Here are the records. Write out exactly the lines between the one holding "(.inr ⟨_, x, rfl⟩)" and the one holding "(f : Flags) (hi", inclusive.
[Opening INFORMATION SHOWN section]
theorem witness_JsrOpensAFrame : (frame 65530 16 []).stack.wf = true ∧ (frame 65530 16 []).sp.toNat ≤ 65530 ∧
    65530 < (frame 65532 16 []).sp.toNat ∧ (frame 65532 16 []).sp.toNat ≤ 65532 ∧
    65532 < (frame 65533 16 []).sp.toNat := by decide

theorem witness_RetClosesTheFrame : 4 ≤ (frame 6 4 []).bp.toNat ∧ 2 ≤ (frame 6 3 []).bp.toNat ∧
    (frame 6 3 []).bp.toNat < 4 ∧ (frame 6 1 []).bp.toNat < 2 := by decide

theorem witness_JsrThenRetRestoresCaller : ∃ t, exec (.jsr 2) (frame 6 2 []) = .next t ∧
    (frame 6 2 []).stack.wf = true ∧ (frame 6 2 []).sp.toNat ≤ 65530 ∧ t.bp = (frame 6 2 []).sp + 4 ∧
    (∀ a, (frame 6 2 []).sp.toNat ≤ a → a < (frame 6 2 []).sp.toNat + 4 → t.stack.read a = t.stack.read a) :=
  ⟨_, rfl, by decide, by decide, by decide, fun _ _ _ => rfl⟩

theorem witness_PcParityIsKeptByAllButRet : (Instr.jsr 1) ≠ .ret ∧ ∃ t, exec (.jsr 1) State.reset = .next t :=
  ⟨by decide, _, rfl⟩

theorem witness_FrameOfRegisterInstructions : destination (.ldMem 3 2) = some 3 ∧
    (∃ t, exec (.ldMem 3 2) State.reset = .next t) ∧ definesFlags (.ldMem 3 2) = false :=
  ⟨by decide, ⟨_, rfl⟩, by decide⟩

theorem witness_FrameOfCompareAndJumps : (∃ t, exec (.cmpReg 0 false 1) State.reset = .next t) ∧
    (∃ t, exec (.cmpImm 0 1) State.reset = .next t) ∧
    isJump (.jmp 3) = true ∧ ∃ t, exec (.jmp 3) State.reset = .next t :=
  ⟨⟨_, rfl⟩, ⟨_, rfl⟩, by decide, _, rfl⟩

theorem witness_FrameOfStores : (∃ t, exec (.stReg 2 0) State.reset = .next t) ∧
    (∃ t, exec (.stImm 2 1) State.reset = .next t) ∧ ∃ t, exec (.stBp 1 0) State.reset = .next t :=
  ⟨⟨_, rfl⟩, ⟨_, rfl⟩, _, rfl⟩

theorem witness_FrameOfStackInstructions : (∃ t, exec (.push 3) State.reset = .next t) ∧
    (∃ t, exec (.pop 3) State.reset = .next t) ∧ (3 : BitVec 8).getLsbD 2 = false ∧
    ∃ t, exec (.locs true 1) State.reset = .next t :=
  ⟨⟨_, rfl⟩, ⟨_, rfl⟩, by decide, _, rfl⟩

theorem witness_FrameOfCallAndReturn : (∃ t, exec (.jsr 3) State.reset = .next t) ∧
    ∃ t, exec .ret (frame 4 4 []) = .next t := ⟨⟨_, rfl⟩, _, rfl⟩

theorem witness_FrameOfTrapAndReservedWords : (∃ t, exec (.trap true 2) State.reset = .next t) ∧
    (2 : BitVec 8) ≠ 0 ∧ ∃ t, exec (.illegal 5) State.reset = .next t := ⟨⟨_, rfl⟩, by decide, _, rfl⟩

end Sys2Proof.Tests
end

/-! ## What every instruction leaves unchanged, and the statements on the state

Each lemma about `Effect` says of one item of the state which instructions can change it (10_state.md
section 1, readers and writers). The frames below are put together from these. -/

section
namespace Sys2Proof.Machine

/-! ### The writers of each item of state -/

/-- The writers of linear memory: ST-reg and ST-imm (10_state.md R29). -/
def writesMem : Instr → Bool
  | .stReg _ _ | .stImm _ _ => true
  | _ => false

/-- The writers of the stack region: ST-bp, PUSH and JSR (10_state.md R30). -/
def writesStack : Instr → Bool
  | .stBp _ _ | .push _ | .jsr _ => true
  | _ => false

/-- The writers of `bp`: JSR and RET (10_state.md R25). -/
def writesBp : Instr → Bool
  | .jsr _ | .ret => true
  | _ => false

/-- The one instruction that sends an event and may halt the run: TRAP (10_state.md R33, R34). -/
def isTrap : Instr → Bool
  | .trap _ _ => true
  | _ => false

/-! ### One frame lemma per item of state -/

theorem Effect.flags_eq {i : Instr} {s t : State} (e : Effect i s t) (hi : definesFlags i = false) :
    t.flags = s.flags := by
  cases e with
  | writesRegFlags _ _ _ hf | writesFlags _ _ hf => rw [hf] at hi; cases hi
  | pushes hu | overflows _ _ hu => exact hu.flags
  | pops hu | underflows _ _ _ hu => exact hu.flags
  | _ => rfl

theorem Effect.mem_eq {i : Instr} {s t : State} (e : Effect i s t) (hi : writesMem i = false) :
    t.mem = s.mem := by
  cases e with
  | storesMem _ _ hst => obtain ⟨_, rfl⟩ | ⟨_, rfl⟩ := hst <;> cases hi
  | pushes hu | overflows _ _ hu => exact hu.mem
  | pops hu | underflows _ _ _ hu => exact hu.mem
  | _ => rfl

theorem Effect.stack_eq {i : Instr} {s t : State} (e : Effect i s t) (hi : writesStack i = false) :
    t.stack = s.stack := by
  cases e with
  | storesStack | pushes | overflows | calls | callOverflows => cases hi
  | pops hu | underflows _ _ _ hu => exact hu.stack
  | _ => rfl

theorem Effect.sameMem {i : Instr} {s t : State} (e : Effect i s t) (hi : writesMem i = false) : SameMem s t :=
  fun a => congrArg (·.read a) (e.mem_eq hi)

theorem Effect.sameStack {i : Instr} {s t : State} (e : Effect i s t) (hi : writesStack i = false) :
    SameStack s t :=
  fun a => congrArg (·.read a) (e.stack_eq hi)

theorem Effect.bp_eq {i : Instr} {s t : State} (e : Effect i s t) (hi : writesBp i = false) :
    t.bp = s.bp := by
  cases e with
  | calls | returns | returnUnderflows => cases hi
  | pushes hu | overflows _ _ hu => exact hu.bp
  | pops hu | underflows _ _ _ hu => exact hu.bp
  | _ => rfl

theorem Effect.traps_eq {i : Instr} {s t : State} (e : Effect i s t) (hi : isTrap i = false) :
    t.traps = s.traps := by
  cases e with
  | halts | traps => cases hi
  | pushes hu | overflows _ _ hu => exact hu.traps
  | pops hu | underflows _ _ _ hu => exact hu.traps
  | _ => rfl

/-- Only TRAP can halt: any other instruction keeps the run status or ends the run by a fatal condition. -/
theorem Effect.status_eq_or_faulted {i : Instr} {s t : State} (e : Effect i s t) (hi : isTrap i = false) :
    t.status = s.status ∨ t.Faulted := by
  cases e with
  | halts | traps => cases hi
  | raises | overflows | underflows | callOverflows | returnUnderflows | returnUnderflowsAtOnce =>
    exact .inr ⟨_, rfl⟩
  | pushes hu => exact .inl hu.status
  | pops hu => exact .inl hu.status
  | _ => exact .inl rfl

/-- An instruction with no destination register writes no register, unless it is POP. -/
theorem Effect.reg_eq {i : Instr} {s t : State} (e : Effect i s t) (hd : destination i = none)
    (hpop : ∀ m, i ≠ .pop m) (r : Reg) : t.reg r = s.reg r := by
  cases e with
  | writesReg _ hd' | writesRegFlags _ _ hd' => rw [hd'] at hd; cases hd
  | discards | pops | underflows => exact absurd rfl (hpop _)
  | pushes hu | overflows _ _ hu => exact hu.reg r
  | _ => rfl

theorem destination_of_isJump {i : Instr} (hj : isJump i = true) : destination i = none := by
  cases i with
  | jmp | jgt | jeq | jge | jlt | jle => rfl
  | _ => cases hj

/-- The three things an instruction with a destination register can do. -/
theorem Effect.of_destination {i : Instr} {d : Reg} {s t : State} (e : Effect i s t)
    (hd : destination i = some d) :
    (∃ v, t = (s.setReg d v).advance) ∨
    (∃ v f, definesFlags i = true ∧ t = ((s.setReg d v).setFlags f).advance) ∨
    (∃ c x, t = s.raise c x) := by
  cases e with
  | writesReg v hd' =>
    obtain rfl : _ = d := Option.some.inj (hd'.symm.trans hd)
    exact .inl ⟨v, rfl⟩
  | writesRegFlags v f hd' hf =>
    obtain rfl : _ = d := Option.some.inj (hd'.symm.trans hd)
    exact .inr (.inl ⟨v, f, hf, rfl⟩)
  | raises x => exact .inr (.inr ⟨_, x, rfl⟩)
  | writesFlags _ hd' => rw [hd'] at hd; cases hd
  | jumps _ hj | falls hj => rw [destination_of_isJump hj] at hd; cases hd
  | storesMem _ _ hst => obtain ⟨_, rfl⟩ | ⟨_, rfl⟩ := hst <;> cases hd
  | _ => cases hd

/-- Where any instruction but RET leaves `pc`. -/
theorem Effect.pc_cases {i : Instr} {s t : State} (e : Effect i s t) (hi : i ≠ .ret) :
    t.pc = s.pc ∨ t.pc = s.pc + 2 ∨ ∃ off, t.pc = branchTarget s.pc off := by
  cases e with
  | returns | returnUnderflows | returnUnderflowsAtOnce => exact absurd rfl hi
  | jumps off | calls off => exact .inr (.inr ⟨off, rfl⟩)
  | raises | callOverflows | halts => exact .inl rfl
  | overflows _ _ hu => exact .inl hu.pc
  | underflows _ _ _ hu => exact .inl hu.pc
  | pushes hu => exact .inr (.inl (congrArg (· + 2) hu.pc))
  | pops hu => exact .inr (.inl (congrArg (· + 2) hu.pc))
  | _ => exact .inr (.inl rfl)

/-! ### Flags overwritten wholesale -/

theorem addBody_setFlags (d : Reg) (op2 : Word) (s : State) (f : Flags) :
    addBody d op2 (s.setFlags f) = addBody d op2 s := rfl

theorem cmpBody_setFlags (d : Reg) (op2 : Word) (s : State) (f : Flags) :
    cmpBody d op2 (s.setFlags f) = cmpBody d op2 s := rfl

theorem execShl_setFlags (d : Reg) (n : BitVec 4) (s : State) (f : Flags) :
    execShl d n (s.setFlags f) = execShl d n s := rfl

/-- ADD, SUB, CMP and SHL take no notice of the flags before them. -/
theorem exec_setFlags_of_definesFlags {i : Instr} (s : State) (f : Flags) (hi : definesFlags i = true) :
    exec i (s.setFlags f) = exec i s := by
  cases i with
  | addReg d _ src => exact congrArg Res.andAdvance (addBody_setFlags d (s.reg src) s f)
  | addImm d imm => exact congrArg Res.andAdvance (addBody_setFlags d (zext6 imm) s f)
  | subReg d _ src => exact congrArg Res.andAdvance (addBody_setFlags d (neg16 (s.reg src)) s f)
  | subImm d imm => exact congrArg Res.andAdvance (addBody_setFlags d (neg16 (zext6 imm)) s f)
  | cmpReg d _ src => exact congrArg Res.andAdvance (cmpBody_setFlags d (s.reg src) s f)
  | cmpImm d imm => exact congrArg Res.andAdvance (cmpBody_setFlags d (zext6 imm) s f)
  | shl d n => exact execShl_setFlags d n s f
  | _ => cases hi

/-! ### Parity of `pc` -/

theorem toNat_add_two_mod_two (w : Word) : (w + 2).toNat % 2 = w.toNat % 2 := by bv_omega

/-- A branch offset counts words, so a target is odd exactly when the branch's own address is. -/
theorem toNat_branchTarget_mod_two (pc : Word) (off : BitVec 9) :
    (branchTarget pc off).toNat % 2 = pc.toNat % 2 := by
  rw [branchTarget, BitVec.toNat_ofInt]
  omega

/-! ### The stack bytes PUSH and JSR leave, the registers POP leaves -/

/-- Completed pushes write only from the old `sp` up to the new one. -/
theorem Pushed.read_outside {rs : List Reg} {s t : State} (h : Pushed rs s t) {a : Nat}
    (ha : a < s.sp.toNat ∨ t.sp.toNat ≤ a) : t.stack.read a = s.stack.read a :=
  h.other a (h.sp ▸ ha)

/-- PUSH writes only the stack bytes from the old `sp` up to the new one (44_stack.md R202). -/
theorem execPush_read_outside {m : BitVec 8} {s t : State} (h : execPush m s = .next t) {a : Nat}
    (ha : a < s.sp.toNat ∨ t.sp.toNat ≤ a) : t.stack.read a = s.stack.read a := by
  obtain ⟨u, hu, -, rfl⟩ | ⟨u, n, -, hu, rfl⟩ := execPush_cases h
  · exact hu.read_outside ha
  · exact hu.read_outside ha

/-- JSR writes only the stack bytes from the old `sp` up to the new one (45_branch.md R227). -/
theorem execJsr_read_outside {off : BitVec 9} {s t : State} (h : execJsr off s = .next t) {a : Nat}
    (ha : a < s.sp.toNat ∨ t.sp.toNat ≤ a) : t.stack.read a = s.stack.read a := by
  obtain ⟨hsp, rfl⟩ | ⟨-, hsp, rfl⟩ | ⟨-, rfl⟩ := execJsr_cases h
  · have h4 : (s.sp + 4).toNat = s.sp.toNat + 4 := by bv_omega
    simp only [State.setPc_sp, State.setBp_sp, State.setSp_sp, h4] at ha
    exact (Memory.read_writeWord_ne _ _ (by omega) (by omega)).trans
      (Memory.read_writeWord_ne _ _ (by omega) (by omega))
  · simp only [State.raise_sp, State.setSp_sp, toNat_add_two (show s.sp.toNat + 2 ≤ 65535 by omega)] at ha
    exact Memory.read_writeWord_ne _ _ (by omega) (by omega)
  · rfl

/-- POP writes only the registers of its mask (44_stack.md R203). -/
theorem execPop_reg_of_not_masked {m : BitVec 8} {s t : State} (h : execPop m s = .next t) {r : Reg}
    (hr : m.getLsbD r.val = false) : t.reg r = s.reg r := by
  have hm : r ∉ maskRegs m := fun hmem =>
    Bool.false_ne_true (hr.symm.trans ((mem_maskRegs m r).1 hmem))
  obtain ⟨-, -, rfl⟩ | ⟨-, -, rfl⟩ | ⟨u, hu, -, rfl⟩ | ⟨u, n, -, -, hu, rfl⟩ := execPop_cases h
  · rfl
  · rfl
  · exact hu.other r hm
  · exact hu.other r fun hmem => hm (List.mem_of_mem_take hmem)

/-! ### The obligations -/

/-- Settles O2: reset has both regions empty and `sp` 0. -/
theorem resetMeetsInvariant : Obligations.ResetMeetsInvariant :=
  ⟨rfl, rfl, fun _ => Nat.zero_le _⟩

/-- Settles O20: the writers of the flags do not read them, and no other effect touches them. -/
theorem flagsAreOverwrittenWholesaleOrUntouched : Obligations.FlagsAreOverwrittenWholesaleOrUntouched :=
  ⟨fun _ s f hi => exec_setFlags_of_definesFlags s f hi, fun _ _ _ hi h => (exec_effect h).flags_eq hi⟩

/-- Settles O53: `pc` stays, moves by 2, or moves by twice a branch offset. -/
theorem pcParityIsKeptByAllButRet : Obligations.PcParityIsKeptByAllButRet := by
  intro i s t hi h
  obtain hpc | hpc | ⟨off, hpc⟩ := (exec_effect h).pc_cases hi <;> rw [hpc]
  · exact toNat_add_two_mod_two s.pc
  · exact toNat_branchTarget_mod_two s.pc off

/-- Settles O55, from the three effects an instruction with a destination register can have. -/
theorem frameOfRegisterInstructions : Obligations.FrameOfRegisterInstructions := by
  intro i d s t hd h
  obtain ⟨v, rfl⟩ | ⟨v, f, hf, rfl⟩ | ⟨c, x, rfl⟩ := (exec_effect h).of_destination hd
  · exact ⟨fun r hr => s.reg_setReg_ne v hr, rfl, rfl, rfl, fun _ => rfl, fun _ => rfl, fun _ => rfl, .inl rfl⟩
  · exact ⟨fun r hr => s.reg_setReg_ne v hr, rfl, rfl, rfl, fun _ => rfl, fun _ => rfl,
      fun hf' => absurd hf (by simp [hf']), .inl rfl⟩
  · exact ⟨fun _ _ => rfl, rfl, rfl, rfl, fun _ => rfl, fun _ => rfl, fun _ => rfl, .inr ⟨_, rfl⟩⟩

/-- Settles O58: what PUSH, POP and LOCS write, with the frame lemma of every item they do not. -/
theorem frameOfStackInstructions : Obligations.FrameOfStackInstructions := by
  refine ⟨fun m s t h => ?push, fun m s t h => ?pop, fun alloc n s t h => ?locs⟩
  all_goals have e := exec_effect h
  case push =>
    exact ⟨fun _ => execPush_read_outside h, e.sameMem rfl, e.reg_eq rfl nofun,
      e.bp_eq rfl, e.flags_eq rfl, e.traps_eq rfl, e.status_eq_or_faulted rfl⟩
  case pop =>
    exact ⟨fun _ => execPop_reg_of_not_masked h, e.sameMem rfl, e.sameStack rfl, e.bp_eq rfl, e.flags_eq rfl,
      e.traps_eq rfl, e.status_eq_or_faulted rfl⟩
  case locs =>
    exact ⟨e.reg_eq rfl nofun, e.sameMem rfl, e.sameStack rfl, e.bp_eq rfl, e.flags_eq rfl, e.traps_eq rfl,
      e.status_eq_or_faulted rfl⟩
[Closing INFORMATION SHOWN section]
TASK ANSWER:
  | raises x => exact .inr (.inr ⟨_, x, rfl⟩)
  | writesFlags _ hd' => rw [hd'] at hd; cases hd
  | jumps _ hj | falls hj => rw [destination_of_isJump hj] at hd; cases hd
  | storesMem _ _ hst => obtain ⟨_, rfl⟩ | ⟨_, rfl⟩ := hst <;> cases hd
  | _ => cases hd

/-- Where any instruction but RET leaves `pc`. -/
theorem Effect.pc_cases {i : Instr} {s t : State} (e : Effect i s t) (hi : i ≠ .ret) :
    t.pc = s.pc ∨ t.pc = s.pc + 2 ∨ ∃ off, t.pc = branchTarget s.pc off := by
  cases e with
  | returns | returnUnderflows | returnUnderflowsAtOnce => exact absurd rfl hi
  | jumps off | calls off => exact .inr (.inr ⟨off, rfl⟩)
  | raises | callOverflows | halts => exact .inl rfl
  | overflows _ _ hu => exact .inl hu.pc
  | underflows _ _ _ hu => exact .inl hu.pc
  | pushes hu => exact .inr (.inl (congrArg (· + 2) hu.pc))
  | pops hu => exact .inr (.inl (congrArg (· + 2) hu.pc))
  | _ => exact .inr (.inl rfl)

/-! ### Flags overwritten wholesale -/

theorem addBody_setFlags (d : Reg) (op2 : Word) (s : State) (f : Flags) :
    addBody d op2 (s.setFlags f) = addBody d op2 s := rfl

theorem cmpBody_setFlags (d : Reg) (op2 : Word) (s : State) (f : Flags) :
    cmpBody d op2 (s.setFlags f) = cmpBody d op2 s := rfl

theorem execShl_setFlags (d : Reg) (n : BitVec 4) (s : State) (f : Flags) :
    execShl d n (s.setFlags f) = execShl d n s := rfl

/-- ADD, SUB, CMP and SHL take no notice of the flags before them. -/
theorem exec_setFlags_of_definesFlags {i : Instr} (s : State) (f : Flags) (hi : definesFlags i = true) :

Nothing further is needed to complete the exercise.